▸ **What is being asked**: Would you find each line in the entries below with the string "schedClassSetPlan" and copy it?

▸ **Supplied data**:

theorem portStatsPlan_keeps {g : Pledge} (c : Cmd) (s : State) : (portStatsPlan c s).Keeps g := by
  intro st hst
  unfold portStatsPlan
  dsimp only [setPlan, queryPlan]
  repeat' first
    | with_reducible assumption | with_reducible apply State.modPort_keeps | with_reducible apply State.modPhys_keeps
    | with_reducible apply keeps_ite

theorem portGlobalSetPlan_keeps {g : Pledge} (c : Cmd) (s : State) : (portGlobalSetPlan c s).Keeps g := by
  intro st hst
  unfold portGlobalSetPlan
  dsimp only [setPlan, queryPlan]
  repeat' first
    | with_reducible assumption | (with_reducible apply keeps_of_fields; dsimp only; with_reducible apply fields_of_keeps)

theorem portMgmtSetPlan_keeps {g : Pledge} (c : Cmd) (s : State) : (portMgmtSetPlan c s).Keeps g := by
  intro st hst
  unfold portMgmtSetPlan
  dsimp only [setPlan, queryPlan]
  repeat' first
    | with_reducible assumption | with_reducible apply State.modPort_keeps

theorem portFilterSetPlan_keeps {g : Pledge} (c : Cmd) (s : State) : (portFilterSetPlan c s).Keeps g := by
  intro st hst
  unfold portFilterSetPlan
  dsimp only [setPlan, queryPlan]
  repeat' first
    | with_reducible assumption | with_reducible apply State.modPort_keeps

theorem State.bindRaw_keeps {g : Pledge} (s : State) (f : FuncId) (rawNo : Nat) (rs : List Nat) (h : s.Keeps g) :
    (State.bindRaw s f rawNo rs).Keeps g := by
  unfold State.bindRaw
  try dsimp only
  repeat' first
    | with_reducible assumption | with_reducible apply forEach_keeps | with_reducible apply State.modRing_keeps
    | (with_reducible apply keeps_of_fields; dsimp only; with_reducible apply fields_of_keeps)
    | (intro st x hst; try dsimp only)

theorem portQueueBindPlan_keeps {g : Pledge} (c : Cmd) (s : State) : (portQueueBindPlan c s).Keeps g := by
  intro st hst
  unfold portQueueBindPlan
  dsimp only [setPlan, queryPlan]
  repeat' first
    | with_reducible assumption | with_reducible apply State.bindRaw_keeps | with_reducible apply State.modPort_keeps

theorem ptpAdjustPlan_keeps {g : Pledge} (c : Cmd) (s : State) : (ptpAdjustPlan c s).Keeps g := by
  intro st hst
  unfold ptpAdjustPlan
  dsimp only [setPlan, queryPlan]
  repeat' first
    | with_reducible assumption | with_reducible apply State.gatesRecompute_keeps
    | (with_reducible apply keeps_of_fields; dsimp only; with_reducible apply fields_of_keeps) | with_reducible apply keeps_ite

theorem ptpReadPlan_keeps {g : Pledge} (c : Cmd) (s : State) : (ptpReadPlan c s).Keeps g := by
  intro st hst
  unfold ptpReadPlan
  dsimp only [setPlan, queryPlan]
  repeat' with_reducible assumption

theorem portTsBindPlan_keeps {g : Pledge} (c : Cmd) (s : State) : (portTsBindPlan c s).Keeps g := by
  intro st hst
  unfold portTsBindPlan
  dsimp only [setPlan, queryPlan]
  repeat' first
    | with_reducible assumption | with_reducible apply State.modCq_keeps | with_reducible apply State.modPhys_keeps
    | with_reducible apply State.tsPump_keeps | split

theorem execPortQuery_keeps {g : Pledge} (f : FuncId) (s : State) (h : s.Keeps g) :
    ∀ out, execPortQuery f s = .next out → out.Keeps g := by
  unfold execPortQuery
  try dsimp only
  repeat' first
    | with_reducible assumption | with_reducible apply portQueryPlan_keeps
    | (show ∀ _ : State, _; with_reducible apply State.perform_keeps)

theorem execPortSet_keeps {g : Pledge} (f : FuncId) (s : State) (h : s.Keeps g) :
    ∀ out, execPortSet f s = .next out → out.Keeps g := by
  unfold execPortSet
  try dsimp only
  repeat' first
    | with_reducible assumption | with_reducible apply portSetPlan_keeps
    | (show ∀ _ : State, _; with_reducible apply State.perform_keeps)

theorem execPortBreakout_keeps {g : Pledge} (f : FuncId) (s : State) (h : s.Keeps g) :
    ∀ out, execPortBreakout f s = .next out → out.Keeps g := by
  unfold execPortBreakout
  try dsimp only
  repeat' first
    | with_reducible assumption | with_reducible apply portBreakoutPlan_keeps
    | (show ∀ _ : State, _; with_reducible apply State.perform_keeps)

theorem execPortReset_keeps {g : Pledge} (f : FuncId) (s : State) (h : s.Keeps g) :
    ∀ out, execPortReset f s = .next out → out.Keeps g := by
  unfold execPortReset
  try dsimp only
  repeat' first
    | with_reducible assumption | with_reducible apply portResetPlan_keeps
    | (show ∀ _ : State, _; with_reducible apply State.perform_keeps)

theorem execPortStats_keeps {g : Pledge} (f : FuncId) (s : State) (h : s.Keeps g) :
    ∀ out, execPortStats f s = .next out → out.Keeps g := by
  unfold execPortStats
  try dsimp only
  repeat' first
    | with_reducible assumption | with_reducible apply portStatsPlan_keeps
    | (show ∀ _ : State, _; with_reducible apply State.perform_keeps)

theorem execPortGlobalSet_keeps {g : Pledge} (f : FuncId) (s : State) (h : s.Keeps g) :
    ∀ out, execPortGlobalSet f s = .next out → out.Keeps g := by
  unfold execPortGlobalSet
  try dsimp only
  repeat' first
    | with_reducible assumption | with_reducible apply portGlobalSetPlan_keeps
    | (show ∀ _ : State, _; with_reducible apply State.perform_keeps)

theorem execPortMgmtSet_keeps {g : Pledge} (f : FuncId) (s : State) (h : s.Keeps g) :
    ∀ out, execPortMgmtSet f s = .next out → out.Keeps g := by
  unfold execPortMgmtSet
  try dsimp only
  repeat' first
    | with_reducible assumption | with_reducible apply portMgmtSetPlan_keeps
    | (show ∀ _ : State, _; with_reducible apply State.perform_keeps)

theorem execPortFilterSet_keeps {g : Pledge} (f : FuncId) (s : State) (h : s.Keeps g) :
    ∀ out, execPortFilterSet f s = .next out → out.Keeps g := by
  unfold execPortFilterSet
  try dsimp only
  repeat' first
    | with_reducible assumption | with_reducible apply portFilterSetPlan_keeps
    | (show ∀ _ : State, _; with_reducible apply State.perform_keeps)

theorem execPortQueueBind_keeps {g : Pledge} (f : FuncId) (s : State) (h : s.Keeps g) :
    ∀ out, execPortQueueBind f s = .next out → out.Keeps g := by
  unfold execPortQueueBind
  try dsimp only
  repeat' first
    | with_reducible assumption | with_reducible apply portQueueBindPlan_keeps
    | (show ∀ _ : State, _; with_reducible apply State.perform_keeps)

theorem execPtpAdjust_keeps {g : Pledge} (f : FuncId) (s : State) (h : s.Keeps g) :
    ∀ out, execPtpAdjust f s = .next out → out.Keeps g := by
  unfold execPtpAdjust
  try dsimp only
  repeat' first
    | with_reducible assumption | with_reducible apply ptpAdjustPlan_keeps
    | (show ∀ _ : State, _; with_reducible apply State.perform_keeps)

theorem execPtpRead_keeps {g : Pledge} (f : FuncId) (s : State) (h : s.Keeps g) :
    ∀ out, execPtpRead f s = .next out → out.Keeps g := by
  unfold execPtpRead
  try dsimp only
  repeat' first
    | with_reducible assumption | with_reducible apply ptpReadPlan_keeps
    | (show ∀ _ : State, _; with_reducible apply State.perform_keeps)

theorem execPortTsBind_keeps {g : Pledge} (f : FuncId) (s : State) (h : s.Keeps g) :
    ∀ out, execPortTsBind f s = .next out → out.Keeps g := by
  unfold execPortTsBind
  try dsimp only
  repeat' first
    | with_reducible assumption | with_reducible apply portTsBindPlan_keeps
    | (show ∀ _ : State, _; with_reducible apply State.perform_keeps)

/-! ### SchedCmds -/

theorem ccSetPlan_keeps {g : Pledge} (c : Cmd) (s : State) : (ccSetPlan c s).Keeps g := by
  intro st hst
  unfold ccSetPlan
  dsimp only [setPlan, queryPlan]
  repeat' first
    | with_reducible assumption | with_reducible apply State.clampSoon_keeps | with_reducible apply State.modConn_keeps

theorem ccQueryPlan_keeps {g : Pledge} (c : Cmd) (s : State) : (ccQueryPlan c s).Keeps g := by
  intro st hst
  unfold ccQueryPlan
  dsimp only [setPlan, queryPlan]
  repeat' with_reducible assumption

theorem shaperAllocPlan_keeps {g : Pledge} (c : Cmd) (s : State) : (shaperAllocPlan c s).Keeps g := by
  intro st hst
  unfold shaperAllocPlan
  dsimp only [setPlan, queryPlan]
  repeat' first
    | with_reducible assumption | with_reducible apply State.setFunc_keeps | split

theorem shaperSetPlan_keeps {g : Pledge} (c : Cmd) (s : State) : (shaperSetPlan c s).Keeps g := by
  intro st hst
  unfold shaperSetPlan
  dsimp only [setPlan, queryPlan]
  repeat' first
    | with_reducible assumption | with_reducible apply State.modShaper_keeps

theorem shaperBindPlan_keeps {g : Pledge} (c : Cmd) (s : State) : (shaperBindPlan c s).Keeps g := by
  intro st hst
  unfold shaperBindPlan
  dsimp only [setPlan, queryPlan]
  repeat' first
    | with_reducible assumption | with_reducible apply State.modConn_keeps | with_reducible apply State.modRing_keeps
    | with_reducible apply State.modShaper_keeps | with_reducible apply keeps_ite

theorem shaperFreePlan_keeps {g : Pledge} (c : Cmd) (s : State) : (shaperFreePlan c s).Keeps g := by
  intro st hst
  unfold shaperFreePlan
  dsimp only [setPlan, queryPlan]
  repeat' first
    | with_reducible assumption | with_reducible apply State.modFunc_keeps

theorem schedFuncSetPlan_keeps {g : Pledge} (c : Cmd) (s : State) : (schedFuncSetPlan c s).Keeps g := by
  intro st hst
  unfold schedFuncSetPlan
  dsimp only [setPlan, queryPlan]
  repeat' first
    | with_reducible assumption | with_reducible apply State.modPort_keeps

theorem schedClassSetPlan_keeps {g : Pledge} (c : Cmd) (s : State) : (schedClassSetPlan c s).Keeps g := by
  intro st hst
  unfold schedClassSetPlan
  dsimp only [setPlan, queryPlan]
  repeat' first
    | with_reducible assumption | with_reducible apply State.modPort_keeps

theorem policerSetPlan_keeps {g : Pledge} (c : Cmd) (s : State) : (policerSetPlan c s).Keeps g := by
  intro st hst
  unfold policerSetPlan
  dsimp only [setPlan, queryPlan]
  repeat' first
    | with_reducible assumption | (with_reducible apply keeps_of_fields; dsimp only; with_reducible apply fields_of_keeps)
    | split

theorem policerQueryPlan_keeps {g : Pledge} (c : Cmd) (s : State) : (policerQueryPlan c s).Keeps g := by
  intro st hst
  unfold policerQueryPlan
  dsimp only [setPlan, queryPlan]
  repeat' with_reducible assumption

theorem policerFreePlan_keeps {g : Pledge} (c : Cmd) (s : State) : (policerFreePlan c s).Keeps g := by
  intro st hst
  unfold policerFreePlan
  dsimp only [setPlan, queryPlan]
  repeat' first
    | with_reducible assumption | (with_reducible apply keeps_of_fields; dsimp only; with_reducible apply fields_of_keeps)

theorem gateSetPlan_keeps {g : Pledge} (c : Cmd) (s : State) : (gateSetPlan c s).Keeps g := by
  intro st hst
  unfold gateSetPlan
  dsimp only [setPlan, queryPlan]
  repeat' first
    | with_reducible assumption | with_reducible apply State.modPort_keeps

theorem gateQueryPlan_keeps {g : Pledge} (c : Cmd) (s : State) : (gateQueryPlan c s).Keeps g := by
  intro st hst
  unfold gateQueryPlan
  dsimp only [setPlan, queryPlan]
  repeat' with_reducible assumption

theorem execCcSet_keeps {g : Pledge} (f : FuncId) (s : State) (h : s.Keeps g) :
    ∀ out, execCcSet f s = .next out → out.Keeps g := by
  unfold execCcSet
  try dsimp only
  repeat' first
    | with_reducible assumption | with_reducible apply ccSetPlan_keeps
    | (show ∀ _ : State, _; with_reducible apply State.perform_keeps)

theorem execCcQuery_keeps {g : Pledge} (f : FuncId) (s : State) (h : s.Keeps g) :
    ∀ out, execCcQuery f s = .next out → out.Keeps g := by
  unfold execCcQuery
  try dsimp only
  repeat' first
    | with_reducible assumption | with_reducible apply ccQueryPlan_keeps
    | (show ∀ _ : State, _; with_reducible apply State.perform_keeps)

theorem execShaperAlloc_keeps {g : Pledge} (f : FuncId) (s : State) (h : s.Keeps g) :
    ∀ out, execShaperAlloc f s = .next out → out.Keeps g := by
  unfold execShaperAlloc
  try dsimp only
  repeat' first
    | with_reducible assumption | with_reducible apply shaperAllocPlan_keeps
    | (show ∀ _ : State, _; with_reducible apply State.perform_keeps)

▸ **Your response**:
theorem schedClassSetPlan_keeps {g : Pledge} (c : Cmd) (s : State) : (schedClassSetPlan c s).Keeps g := by
  unfold schedClassSetPlan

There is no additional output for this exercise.